▸ PROVIDED INFORMATION
=-=-=-=-=
/-- Settles O50: the fourth step is the Memory stage of the word, where the two machines meet, and the next two steps
complete what the interpreter's step did. -/
theorem stepsRunDecodedInstruction : Obligations.StepsRunDecodedInstruction := by
  intro s t i hrun hd hdec hexec
  obtain ⟨p, hp, halone, hw⟩ := runSteps_three_of_drained hrun hd
  have hseq : seqStep s = .next t := (seqStep_of_decode hdec).trans hexec
  have hword : seqWord s = encode i := (encode_of_decode hdec).symm
  have hagree := halone.agreesBehindExmem
  have hfaults : memoryFaults p = true ↔ t.status = .faulted := by
    rw [hagree.memoryFaults_eq hw]
    exact memoryFaults_iff_seqStep_faulted hseq
  have hfour {u : State} (hu : step p = .next u) : runSteps 4 s = .next u := by
    rw [show 4 = 3 + 1 from rfl, runSteps_add hp, runSteps_succ_of_next hu, runSteps_zero]
  constructor
  · intro ht
    have hf := hfaults.mpr ht
    refine ⟨_, _, _, hfour (step_of_faults halone.running halone.wbend_ne_halt hf), rfl, rfl, seqStep_fault hseq ht,
      hw.live.aluResult_of_memoryFaults (hagree.memoryFaults_eq hw ▸ hf), hw.instr_eq, halone.cycles, halone.x, halone.mem⟩
  · intro ht
    have hc := commits_of_not_faults halone.running halone.wbend_ne_halt (Bool.eq_false_iff.mpr (mt hfaults.mp ht))
    have hafter := hagree.committed_of_seqStep hw hseq ht
    refine ⟨committed p, hfour (step_of_commits hc), halone.running, hafter.mem, halone.regsAfter_eq,
      hw.instr_eq.trans hword, by rw [committed_cycles, halone.cycles], ?_, ?_⟩
    · rintro ra rb off rfl hreg
      have htaken : takesBranch s = true := by
        rw [takesBranch, instrOf_eq_some.mpr hdec]
        exact beq_iff_eq.mpr hreg
      have hsquash : p.squashes = true := (hw.live.squashes_eq.trans (takesBranch_eq s).symm).trans htaken
      have hbranch := (squashes_iff p).mp hsquash
      refine ⟨?_, committed_ifid_of_squash hsquash, committed_idex_of_squash hsquash, committed_exmem_of_squash hsquash⟩
      rw [committed_pc_of_takenBranch hbranch, (seqStep_pc_of_takesBranch hseq htaken).2]
      exact hw.branchTarget (hw.instr_eq ▸ hbranch.1)
    · intro v hv hvrun
      obtain rfl := eq_committed_of_running hv hvrun
      have hwb : (committed (committed p)).wbend.instr = encode i := hw.instr_eq.trans hword
      refine ⟨hafter.regs, hwb, fun hhalt => ?_, fun _ z hz hzrun => ?_⟩
      · refine step_of_halt hvrun ?_
        rw [hwb, ← hword]
        exact (seqStep_halted_iff hseq).mp hhalt
      · obtain rfl := eq_committed_of_running hz hzrun
        exact hafter.flag

end Sys2Proof.Proofs
end

section
/-!
PROOFS. The words in flight. The pipeline fetches along a path: the instructions that the interpreter runs, one after the
other, and behind its `HALT` one word more (R89). This part says what the latches ahead of the Memory stage hold of that path,
and why Fetch finds the right word there although it reads memory before the stores in flight land (R39, R79 d, R107).
-/

namespace Sys2Proof.Proofs

open Sys2Proof Sys2Proof.Machine Sys2Proof.Safety Sys2Proof.Laws

/-! ### The word behind the `HALT` -/

/-- How many of the stores before the instruction at place `m`, a `HALT`, come too late for the word behind it (R107). -/
def missedBehind (s : State) (m : Nat) : Nat := if lostCycles 2 (seqAt (m - 1) s) = 0 then 2 else 1

theorem missedBehind_of_no_loss {s : State} {m : Nat} (h : lostCycles 2 (seqAt (m - 1) s) = 0) : missedBehind s m = 2 :=
  if_pos h

theorem missedBehind_of_loss {s : State} {m : Nat} (h : lostCycles 2 (seqAt (m - 1) s) ≠ 0) : missedBehind s m = 1 :=
  if_neg h

theorem wordBehind_succ (s : State) (m : Nat) :
    wordBehind s (m + 1) = (seqAt (m - missedBehind s m) s).fetchWord ((seqAt m s).pc + 1#32) := rfl

/-! ### The path -/

/-- The `m`-th word of the path: the interpreter's, or the one behind the `HALT` at which it has stopped (R89). -/
def pathWord (s : State) (m : Nat) : Word :=
  if (seqAt m s).status = .running then seqWord (seqAt m s) else wordBehind s m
=-=-=-=-=
▸ THE TASK
For the records above, give the number of lines containing the string "seqAt" and no other words.

▸ WORKED SOLUTION
5